[Entries taken from a collection]
□ □ □ □

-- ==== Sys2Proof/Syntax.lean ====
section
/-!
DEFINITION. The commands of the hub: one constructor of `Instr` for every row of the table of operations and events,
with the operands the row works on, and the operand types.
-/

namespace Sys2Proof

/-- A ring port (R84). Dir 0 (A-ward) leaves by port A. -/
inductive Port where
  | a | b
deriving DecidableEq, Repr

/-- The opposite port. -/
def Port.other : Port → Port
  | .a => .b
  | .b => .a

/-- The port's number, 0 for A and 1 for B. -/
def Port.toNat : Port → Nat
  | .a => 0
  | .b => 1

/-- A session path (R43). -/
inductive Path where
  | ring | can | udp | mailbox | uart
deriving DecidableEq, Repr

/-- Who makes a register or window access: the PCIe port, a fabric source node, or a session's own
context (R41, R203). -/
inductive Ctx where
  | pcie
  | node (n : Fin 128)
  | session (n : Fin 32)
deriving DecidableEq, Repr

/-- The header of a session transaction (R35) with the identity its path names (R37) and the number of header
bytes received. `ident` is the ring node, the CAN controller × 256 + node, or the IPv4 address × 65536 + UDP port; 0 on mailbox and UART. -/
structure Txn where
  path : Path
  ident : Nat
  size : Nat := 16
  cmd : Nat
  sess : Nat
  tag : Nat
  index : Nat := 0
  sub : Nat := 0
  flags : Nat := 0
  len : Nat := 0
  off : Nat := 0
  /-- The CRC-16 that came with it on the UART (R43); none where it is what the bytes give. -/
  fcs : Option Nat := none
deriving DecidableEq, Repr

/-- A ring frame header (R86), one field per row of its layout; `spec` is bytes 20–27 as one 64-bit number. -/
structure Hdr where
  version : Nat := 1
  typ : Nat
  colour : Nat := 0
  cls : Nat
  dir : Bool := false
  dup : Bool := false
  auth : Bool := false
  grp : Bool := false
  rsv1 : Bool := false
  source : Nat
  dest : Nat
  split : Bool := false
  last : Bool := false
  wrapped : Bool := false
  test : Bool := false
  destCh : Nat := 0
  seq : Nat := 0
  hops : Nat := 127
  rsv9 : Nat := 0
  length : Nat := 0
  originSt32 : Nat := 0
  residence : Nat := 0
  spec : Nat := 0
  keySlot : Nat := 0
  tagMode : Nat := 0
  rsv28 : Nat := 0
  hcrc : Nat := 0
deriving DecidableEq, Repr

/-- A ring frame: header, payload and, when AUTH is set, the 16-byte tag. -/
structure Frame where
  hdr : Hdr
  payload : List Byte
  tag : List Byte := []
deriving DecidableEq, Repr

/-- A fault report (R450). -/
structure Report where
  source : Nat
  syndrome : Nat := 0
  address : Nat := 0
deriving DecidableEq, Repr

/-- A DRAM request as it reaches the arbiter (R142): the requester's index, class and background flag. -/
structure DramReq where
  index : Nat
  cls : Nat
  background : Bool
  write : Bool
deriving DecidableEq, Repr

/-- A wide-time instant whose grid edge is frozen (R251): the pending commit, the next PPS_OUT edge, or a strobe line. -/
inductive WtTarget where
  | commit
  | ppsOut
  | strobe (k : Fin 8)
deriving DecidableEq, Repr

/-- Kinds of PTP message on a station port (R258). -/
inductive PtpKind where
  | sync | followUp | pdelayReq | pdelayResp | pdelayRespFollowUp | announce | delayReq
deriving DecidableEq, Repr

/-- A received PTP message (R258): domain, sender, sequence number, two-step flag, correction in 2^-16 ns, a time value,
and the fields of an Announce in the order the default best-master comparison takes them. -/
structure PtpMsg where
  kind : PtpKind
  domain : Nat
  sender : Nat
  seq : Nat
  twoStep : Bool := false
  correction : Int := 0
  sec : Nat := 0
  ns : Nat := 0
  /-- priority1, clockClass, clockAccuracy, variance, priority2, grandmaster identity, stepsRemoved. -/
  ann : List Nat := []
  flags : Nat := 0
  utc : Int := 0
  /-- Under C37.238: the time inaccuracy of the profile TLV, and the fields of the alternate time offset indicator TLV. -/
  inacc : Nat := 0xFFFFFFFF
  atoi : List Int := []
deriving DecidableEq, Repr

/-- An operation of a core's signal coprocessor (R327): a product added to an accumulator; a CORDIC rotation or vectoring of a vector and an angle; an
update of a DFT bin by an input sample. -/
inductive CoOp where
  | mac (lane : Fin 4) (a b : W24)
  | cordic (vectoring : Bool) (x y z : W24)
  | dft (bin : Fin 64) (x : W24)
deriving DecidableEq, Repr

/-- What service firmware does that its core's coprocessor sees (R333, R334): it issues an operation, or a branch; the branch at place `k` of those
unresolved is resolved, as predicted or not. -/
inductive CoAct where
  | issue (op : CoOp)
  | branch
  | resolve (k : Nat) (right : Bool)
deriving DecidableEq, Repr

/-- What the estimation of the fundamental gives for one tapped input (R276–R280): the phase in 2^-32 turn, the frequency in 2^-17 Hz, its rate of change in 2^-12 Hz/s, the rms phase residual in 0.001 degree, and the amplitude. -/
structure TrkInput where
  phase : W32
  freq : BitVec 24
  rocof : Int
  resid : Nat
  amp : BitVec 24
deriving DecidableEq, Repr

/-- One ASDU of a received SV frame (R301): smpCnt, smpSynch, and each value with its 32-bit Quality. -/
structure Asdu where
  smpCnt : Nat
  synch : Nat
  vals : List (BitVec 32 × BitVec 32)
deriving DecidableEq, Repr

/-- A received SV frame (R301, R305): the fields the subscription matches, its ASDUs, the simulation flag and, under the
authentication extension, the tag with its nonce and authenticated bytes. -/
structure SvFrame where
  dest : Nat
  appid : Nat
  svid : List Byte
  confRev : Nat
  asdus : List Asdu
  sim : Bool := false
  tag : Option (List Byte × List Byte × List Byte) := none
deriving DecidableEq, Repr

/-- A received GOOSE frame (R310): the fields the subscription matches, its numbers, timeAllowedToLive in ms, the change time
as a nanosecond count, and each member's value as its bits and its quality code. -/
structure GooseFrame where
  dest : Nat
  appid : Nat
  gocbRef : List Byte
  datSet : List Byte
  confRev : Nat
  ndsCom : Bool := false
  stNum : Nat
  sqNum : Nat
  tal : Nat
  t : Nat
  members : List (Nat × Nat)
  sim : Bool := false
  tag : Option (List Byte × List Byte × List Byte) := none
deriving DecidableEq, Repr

□ □ □ □

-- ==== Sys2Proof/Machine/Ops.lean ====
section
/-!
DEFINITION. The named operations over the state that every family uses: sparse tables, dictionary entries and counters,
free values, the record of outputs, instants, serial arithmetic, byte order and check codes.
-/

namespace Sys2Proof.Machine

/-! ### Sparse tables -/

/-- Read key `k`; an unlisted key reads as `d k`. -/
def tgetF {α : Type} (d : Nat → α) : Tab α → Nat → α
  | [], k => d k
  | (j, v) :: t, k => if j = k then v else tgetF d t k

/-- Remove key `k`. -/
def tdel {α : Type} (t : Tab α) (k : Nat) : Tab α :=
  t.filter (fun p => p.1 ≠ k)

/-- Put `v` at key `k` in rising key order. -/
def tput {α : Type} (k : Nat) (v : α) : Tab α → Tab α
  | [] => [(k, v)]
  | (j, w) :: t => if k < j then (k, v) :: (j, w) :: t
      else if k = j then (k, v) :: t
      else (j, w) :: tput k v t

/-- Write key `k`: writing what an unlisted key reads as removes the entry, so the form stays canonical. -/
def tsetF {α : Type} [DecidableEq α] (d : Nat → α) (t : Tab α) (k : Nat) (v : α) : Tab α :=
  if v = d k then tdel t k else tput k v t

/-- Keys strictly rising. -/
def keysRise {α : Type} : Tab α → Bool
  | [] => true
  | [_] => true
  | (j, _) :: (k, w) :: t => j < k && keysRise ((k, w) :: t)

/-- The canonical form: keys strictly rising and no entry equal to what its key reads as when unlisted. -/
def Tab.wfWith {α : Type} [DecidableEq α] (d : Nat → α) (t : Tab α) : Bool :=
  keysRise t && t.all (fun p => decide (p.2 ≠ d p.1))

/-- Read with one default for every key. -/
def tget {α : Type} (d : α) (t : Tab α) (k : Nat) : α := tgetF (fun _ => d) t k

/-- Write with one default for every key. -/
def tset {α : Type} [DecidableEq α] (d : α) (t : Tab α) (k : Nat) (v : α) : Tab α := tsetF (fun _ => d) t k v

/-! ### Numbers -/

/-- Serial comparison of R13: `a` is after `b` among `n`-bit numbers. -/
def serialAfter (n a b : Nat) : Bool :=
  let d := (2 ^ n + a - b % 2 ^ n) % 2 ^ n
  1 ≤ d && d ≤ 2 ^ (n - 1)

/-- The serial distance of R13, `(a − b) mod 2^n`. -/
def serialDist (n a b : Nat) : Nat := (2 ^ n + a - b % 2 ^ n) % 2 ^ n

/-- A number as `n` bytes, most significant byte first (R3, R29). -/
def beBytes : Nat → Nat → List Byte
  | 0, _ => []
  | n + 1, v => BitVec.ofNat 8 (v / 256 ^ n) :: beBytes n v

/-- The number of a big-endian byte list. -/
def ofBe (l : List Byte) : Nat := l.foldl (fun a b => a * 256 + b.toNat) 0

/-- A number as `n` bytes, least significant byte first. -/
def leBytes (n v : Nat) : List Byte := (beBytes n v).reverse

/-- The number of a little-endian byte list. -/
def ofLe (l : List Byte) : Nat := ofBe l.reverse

□ □ □ □

■ **Assignment**
Identify the lines in the entries that hold "tdel" and return each one.

■ **Result for this task**
def tdel {α : Type} (t : Tab α) (k : Nat) : Tab α :=
  if v = d k then tdel t k else tput k v t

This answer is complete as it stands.